[Start of section]

-- ==== Sys2Proof/Tests/Slice0.lean ====
section
/-! SUPPORT. The model's own tests: the checks of WellFormed refuse ill-formed terms, words written out from 30_encoding.md
R90 and R91 decode, one step of each command on the worked examples of files 41 to 47, and for every statement with
hypotheses a witness that meets them. -/

namespace Sys2Proof.Tests

open Sys2Proof Sys2Proof.Machine

set_option Elab.async false

/-! ## Small states -/

/-- A small legal configuration: MAX_TXT 16, MAX_SYMS 4 (MAX_NODES 8), MAX_BITS 64, MAX_PAY 12. -/
def small : Params := ⟨8, 16, 4, 64, 12⟩

/-- The smallest configuration with room for two symbols (MAX_NODES 4). -/
def tiny : Params := ⟨8, 16, 2, 8, 4⟩

/-- The state after reset in the small configuration. -/
def idle : State := { State.reset with cfg := small }

/-- A text written by the host. -/
def withText (l : List Symbol) : State := { idle with txt := Buf.full l 0, txtLen := BitVec.ofNat 32 l.length }

/-- The text "aaaabbbcc" of the examples. -/
def example9 : List Symbol := [0x61, 0x61, 0x61, 0x61, 0x62, 0x62, 0x62, 0x63, 0x63]

/-- A leaf and an internal node as the host writes them (30_encoding.md R105). -/
def leaf (x : Symbol) : Node := ⟨true, x, 0, noneHandle, noneHandle⟩
def inode (l r : Word) : Node := ⟨false, 0, 0, l, r⟩

/-- A tree written by the host, its last entry the root. -/
def withTree (l : List Node) (s : State) : State :=
  { s with node := (Buf.unspec 0).putAll (arenaCells 0 l), nodeCnt := BitVec.ofNat 32 l.length,
           root := BitVec.ofNat 32 (l.length - 1) }

/-- A bit sequence and a payload written by the host. -/
def withBits (l : List Bool) (s : State) : State := { s with bits := Buf.full l 0, bitLen := BitVec.ofNat 32 l.length }
def withPay (l : List Byte) (s : State) : State := { s with pay := Buf.full l 0, payLen := BitVec.ofNat 32 l.length }

/-- A frequency table and a code table as FREQ and GEN leave them. -/
def withTable (l : List FtEntry) (s : State) : State := { s with ft := Buf.full l 0, ftCnt := BitVec.ofNat 32 l.length }
def withCodes (l : List CodeRow) (s : State) : State := s.writeGen l

/-- The state a command leads to. -/
def after (i : Instr) (s : State) : State :=
  match exec i s with
  | .next t => t
  | _ => s

theorem exec_after (i : Instr) (s : State) : exec i s = .next (after i s) := by cases i <;> rfl

/-- The tree of "aaaabbbcc" (42_tree_builder.md R155, example). -/
def tree9 : List Node := [leaf 0x61, leaf 0x62, leaf 0x63, inode 2 1, inode 0 3]

/-- The bits of "aaaabbbcc" (44_encoder.md R181, example): "00001111111010". -/
def bits9 : List Bool :=
  [false, false, false, false, true, true, true, true, true, true, true, false, true, false]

[End of section]

What you are asked to do:
Given the records above, return exactly the lines starting at the line containing "payload written by the host. -/" and ending at the line containing "R155, example). -/", including both.

Exercise result:
/-- A bit sequence and a payload written by the host. -/
def withBits (l : List Bool) (s : State) : State := { s with bits := Buf.full l 0, bitLen := BitVec.ofNat 32 l.length }
def withPay (l : List Byte) (s : State) : State := { s with pay := Buf.full l 0, payLen := BitVec.ofNat 32 l.length }

/-- A frequency table and a code table as FREQ and GEN leave them. -/
def withTable (l : List FtEntry) (s : State) : State := { s with ft := Buf.full l 0, ftCnt := BitVec.ofNat 32 l.length }
def withCodes (l : List CodeRow) (s : State) : State := s.writeGen l

/-- The state a command leads to. -/
def after (i : Instr) (s : State) : State :=
  match exec i s with
  | .next t => t
  | _ => s

theorem exec_after (i : Instr) (s : State) : exec i s = .next (after i s) := by cases i <;> rfl

/-- The tree of "aaaabbbcc" (42_tree_builder.md R155, example). -/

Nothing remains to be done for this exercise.